Do any of you grow amaranth? What variety? Do you grow it for yourselves to eat or do you feed it to your goats/cattle? Seed heads to the chickens?


----------



## tmfinley (Feb 21, 2008)

I grew amaranth last season. It is awesome. I grew the Golden Giant variety. It is supposed to be drought resistant but as you know this year was ridiculous so we did water it quite a bit. They got to be over 8 ft tall. Every part of the plant is edible. If the stalk breaks, it just starts growing again, unlike corn that breaks and is finished. We started growing it for both us and the goats, but the goats ended up getting all of it because of the difficulty in getting hay. We also grew it all along our chicken runs. It provided shade and they could eat any grain that fell into the run. I didn't plant a fall garden because I was just so disgusted by the summer (I regret it now) but we do have tons of volunteer amaranth plants - especially in the buck pen. I think I am going to move the boys so it all grows in there. I love the stuff!


----------



## Cotton Eyed Does (Oct 26, 2007)

When you gave it to the goats did you pull up the stalk and throw it over to the goats seeds and all or did you harvest leaves off of it and give to the goats or did you turn the goats into the field where it was growing?

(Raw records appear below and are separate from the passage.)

/-! ### I3C -/

/-- Private writes and reads (R75 to R78): a WRITE or WRITE_FIXED of one word acts as the register write at its address; SET_READ
and SET_READ_FIXED take the read address; a private read of a ready word returns what the register read returns, and the read
address rises by 4 unless it is fixed. -/
def Obligations.I3cPrivateTransfers : Prop :=
  (∀ (b : Block) (x : Ext) (a0 a1 a2 a3 d0 d1 d2 d3 : Byte), Runs b → ∀ q : List Instr,
    exec (.i3cWrite b.i3cAddr [0x01, a0, a1, a2, a3, d0, d1, d2, d3] false x) ⟨b, q⟩
      = exec (.regWrite .i3c (leNat [a0, a1, a2, a3]) 4 (BitVec.ofNat 32 (leNat [d0, d1, d2, d3])) x) ⟨b, q⟩
    ∧ exec (.i3cWriteFixed b.i3cAddr [0x03, a0, a1, a2, a3, d0, d1, d2, d3] false x) ⟨b, q⟩
      = exec (.regWrite .i3c (leNat [a0, a1, a2, a3]) 4 (BitVec.ofNat 32 (leNat [d0, d1, d2, d3])) x) ⟨b, q⟩)
  ∧ (∀ (b : Block) (x : Ext) (a0 a1 a2 a3 d0 d1 d2 d3 : Byte), Runs b →
    Gives (.i3cWrite b.i3cAddr [0x01, a0, a1, a2, a3, d0, d1, d2, d3] false x) b (fun t =>
      t = (b.writeReg .i3c (leNat [a0, a1, a2, a3]) 4 (BitVec.ofNat 32 (leNat [d0, d1, d2, d3])) x).settle)
    ∧ Gives (.i3cWriteFixed b.i3cAddr [0x03, a0, a1, a2, a3, d0, d1, d2, d3] false x) b (fun t =>
      t = (b.writeReg .i3c (leNat [a0, a1, a2, a3]) 4 (BitVec.ofNat 32 (leNat [d0, d1, d2, d3])) x).settle))
  ∧ (∀ (b : Block) (x : Ext) (a0 a1 a2 a3 : Byte), Runs b →
    Gives (.i3cSetRead b.i3cAddr [0x02, a0, a1, a2, a3] false x) b (fun t => t.i3c.readAddr = leNat [a0, a1, a2, a3]
      ∧ t.i3c.readFixed = false ∧ SameWords [] b t ∧ SameMem b t)
    ∧ Gives (.i3cSetReadFixed b.i3cAddr [0x04, a0, a1, a2, a3] false x) b (fun t => t.i3c.readAddr = leNat [a0, a1, a2, a3]
      ∧ t.i3c.readFixed = true ∧ SameWords [] b t ∧ SameMem b t))
  ∧ ∀ b : Block, Runs b → b.bit F.HIF_I3C_STATUS_DA_VALID = true → 4 ≤ b.i3c.mrl →
    Gives (.i3cPrivateRead b.i3cAddr [true] false) b (fun t =>
      t.out.head? = some (.i3cWords [(b.readReg .i3c b.i3c.readAddr 4).1])
      ∧ t.i3c.readAddr = (if b.i3c.readFixed then b.i3c.readAddr else (b.i3c.readAddr + 4) % 2 ^ 32))
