@[simp] theorem Block.writeDram_regs (b : Block) (a : Nat) (bs : List Byte) : (b.writeDram a bs).regs = b.regs := by rw [Block.writeDram_eq]
@[simp] theorem Block.writeDram_latches (b : Block) (a : Nat) (bs : List Byte) : (b.writeDram a bs).latches = b.latches := by rw [Block.writeDram_eq]
@[simp] theorem Block.writeDram_qdr (b : Block) (a : Nat) (bs : List Byte) : (b.writeDram a bs).qdr = b.qdr := by rw [Block.writeDram_eq]
@[simp] theorem Block.writeDram_qdrBad (b : Block) (a : Nat) (bs : List Byte) : (b.writeDram a bs).qdrBad = b.qdrBad := by rw [Block.writeDram_eq]
@[simp] theorem Block.writeDram_fuses (b : Block) (a : Nat) (bs : List Byte) : (b.writeDram a bs).fuses = b.fuses := by rw [Block.writeDram_eq]
@[simp] theorem Block.writeDram_logic (b : Block) (a : Nat) (bs : List Byte) : (b.writeDram a bs).logic = b.logic := by rw [Block.writeDram_eq]
@[simp] theorem Block.writeDram_clk (b : Block) (a : Nat) (bs : List Byte) : (b.writeDram a bs).clk = b.clk := by rw [Block.writeDram_eq]
@[simp] theorem Block.writeDram_stc (b : Block) (a : Nat) (bs : List Byte) : (b.writeDram a bs).stc = b.stc := by rw [Block.writeDram_eq]
@[simp] theorem Block.writeDram_stcFrac (b : Block) (a : Nat) (bs : List Byte) : (b.writeDram a bs).stcFrac = b.stcFrac := by rw [Block.writeDram_eq]
@[simp] theorem Block.writeDram_freeCount (b : Block) (a : Nat) (bs : List Byte) : (b.writeDram a bs).freeCount = b.freeCount := by rw [Block.writeDram_eq]
@[simp] theorem Block.writeDram_wdtStart (b : Block) (a : Nat) (bs : List Byte) : (b.writeDram a bs).wdtStart = b.wdtStart := by rw [Block.writeDram_eq]
@[simp] theorem Block.writeDram_wdtMs (b : Block) (a : Nat) (bs : List Byte) : (b.writeDram a bs).wdtMs = b.wdtMs := by rw [Block.writeDram_eq]
@[simp] theorem Block.writeDram_wdtWarned (b : Block) (a : Nat) (bs : List Byte) : (b.writeDram a bs).wdtWarned = b.wdtWarned := by rw [Block.writeDram_eq]
@[simp] theorem Block.writeDram_wdtStop (b : Block) (a : Nat) (bs : List Byte) : (b.writeDram a bs).wdtStop = b.wdtStop := by rw [Block.writeDram_eq]
@[simp] theorem Block.writeDram_resetWanted (b : Block) (a : Nat) (bs : List Byte) : (b.writeDram a bs).resetWanted = b.resetWanted := by rw [Block.writeDram_eq]
@[simp] theorem Block.writeDram_pins (b : Block) (a : Nat) (bs : List Byte) : (b.writeDram a bs).pins = b.pins := by rw [Block.writeDram_eq]
@[simp] theorem Block.writeDram_i3c (b : Block) (a : Nat) (bs : List Byte) : (b.writeDram a bs).i3c = b.i3c := by rw [Block.writeDram_eq]
@[simp] theorem Block.writeDram_hif (b : Block) (a : Nat) (bs : List Byte) : (b.writeDram a bs).hif = b.hif := by rw [Block.writeDram_eq]
@[simp] theorem Block.writeDram_cfg (b : Block) (a : Nat) (bs : List Byte) : (b.writeDram a bs).cfg = b.cfg := by rw [Block.writeDram_eq]
@[simp] theorem Block.writeDram_frm (b : Block) (a : Nat) (bs : List Byte) : (b.writeDram a bs).frm = b.frm := by rw [Block.writeDram_eq]
@[simp] theorem Block.writeDram_ptp (b : Block) (a : Nat) (bs : List Byte) : (b.writeDram a bs).ptp = b.ptp := by rw [Block.writeDram_eq]
@[simp] theorem Block.writeDram_clocks (b : Block) (a : Nat) (bs : List Byte) : (b.writeDram a bs).clocks = b.clocks := by rw [Block.writeDram_eq]
@[simp] theorem Block.writeDram_srd (b : Block) (a : Nat) (bs : List Byte) : (b.writeDram a bs).srd = b.srd := by rw [Block.writeDram_eq]
@[simp] theorem Block.writeDram_eth (b : Block) (a : Nat) (bs : List Byte) : (b.writeDram a bs).eth = b.eth := by rw [Block.writeDram_eq]
@[simp] theorem Block.writeDram_scn (b : Block) (a : Nat) (bs : List Byte) : (b.writeDram a bs).scn = b.scn := by rw [Block.writeDram_eq]
@[simp] theorem Block.writeDram_str (b : Block) (a : Nat) (bs : List Byte) : (b.writeDram a bs).str = b.str := by rw [Block.writeDram_eq]
@[simp] theorem Block.writeDram_pwr (b : Block) (a : Nat) (bs : List Byte) : (b.writeDram a bs).pwr = b.pwr := by rw [Block.writeDram_eq]
@[simp] theorem Block.writeDram_cal (b : Block) (a : Nat) (bs : List Byte) : (b.writeDram a bs).cal = b.cal := by rw [Block.writeDram_eq]
@[simp] theorem Block.writeDram_thm (b : Block) (a : Nat) (bs : List Byte) : (b.writeDram a bs).thm = b.thm := by rw [Block.writeDram_eq]
@[simp] theorem Block.writeDram_upd (b : Block) (a : Nat) (bs : List Byte) : (b.writeDram a bs).upd = b.upd := by rw [Block.writeDram_eq]
@[simp] theorem Block.writeDram_cmp (b : Block) (a : Nat) (bs : List Byte) : (b.writeDram a bs).cmp = b.cmp := by rw [Block.writeDram_eq]
@[simp] theorem Block.writeDram_ing (b : Block) (a : Nat) (bs : List Byte) : (b.writeDram a bs).ing = b.ing := by rw [Block.writeDram_eq]
@[simp] theorem Block.writeDram_rpl (b : Block) (a : Nat) (bs : List Byte) : (b.writeDram a bs).rpl = b.rpl := by rw [Block.writeDram_eq]
@[simp] theorem Block.writeDram_aud (b : Block) (a : Nat) (bs : List Byte) : (b.writeDram a bs).aud = b.aud := by rw [Block.writeDram_eq]
@[simp] theorem Block.writeDram_drm (b : Block) (a : Nat) (bs : List Byte) : (b.writeDram a bs).drm = b.drm := by rw [Block.writeDram_eq]
@[simp] theorem Block.writeDram_lnk (b : Block) (a : Nat) (bs : List Byte) : (b.writeDram a bs).lnk = b.lnk := by rw [Block.writeDram_eq]
@[simp] theorem Block.writeDram_pm (b : Block) (a : Nat) (bs : List Byte) : (b.writeDram a bs).pm = b.pm := by rw [Block.writeDram_eq]
@[simp] theorem Block.writeDram_flt (b : Block) (a : Nat) (bs : List Byte) : (b.writeDram a bs).flt = b.flt := by rw [Block.writeDram_eq]
@[simp] theorem Block.writeDram_bstFrom (b : Block) (a : Nat) (bs : List Byte) : (b.writeDram a bs).bstFrom = b.bstFrom := by rw [Block.writeDram_eq]
@[simp] theorem Block.writeDram_out (b : Block) (a : Nat) (bs : List Byte) : (b.writeDram a bs).out = b.out := by rw [Block.writeDram_eq]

Is this sort of a sorghum type plant? Wonder if you could cut it and bale it like a hay grazer hay. We have a mower conditioner for the thicker stalks.


----------



## tmfinley (Feb 21, 2008)

All of the stalks are thicker stalks - all at least 3 inches in diameter. I wouldn't think baling it would be much of an option but I'm no expert on it. I cut down the whole stalk and gave them to them but when I do it over I will harvest leaves. A little at a time. I will post pics of what I had this spring.


----------



## tmfinley (Feb 21, 2008)




----------



## doublebowgoats (Mar 6, 2008)

Wow! That is so awesome! This is a timely thread for me. I was just thinking about it and wondering if the feed store would have any seed. I thought it was a cool weather crop, but I guess not if you grew it in Texas this summer. When you say you watered, was it watered a good bit to produce those huge stalks?


----------



## LLB101 (Sep 29, 2009)

I've grown several kinds over the years, its a big job to harvest the seeds imho, and the seed heads are sort of prickly. This year I was gardening in a new spot in a community garden in addition to my place, and there Green Amaranth came up as a "weed" and the goats have loved getting the plants, I let them get big. My chickens love them too. I think its a wonderful plant in all its varieties...


----------



## Caprine Beings (Sep 19, 2008)

My favorite is "Love Lies Bleeding", Its color is just spectacular. I do not have anymore growing at this time,my Dad eradicated it because to him it wasn't productive, but I intend too again, I am gonna add some of the Golden to it, that will be just amazing!
Tam


----------



## Cotton Eyed Does (Oct 26, 2007)

This might be something I want to get and plant next year. Do you know if there is a problem with animals eating it after a frost hits it?


----------



## Bella Star (Oct 27, 2007)

I grew 2 types of oriental kind , a solid green type and a variegated red/green but I stir-fried and also ate it like spinach. I didn't even try on the animals . The golden type sounds good and I know Bakers seed has it .


----------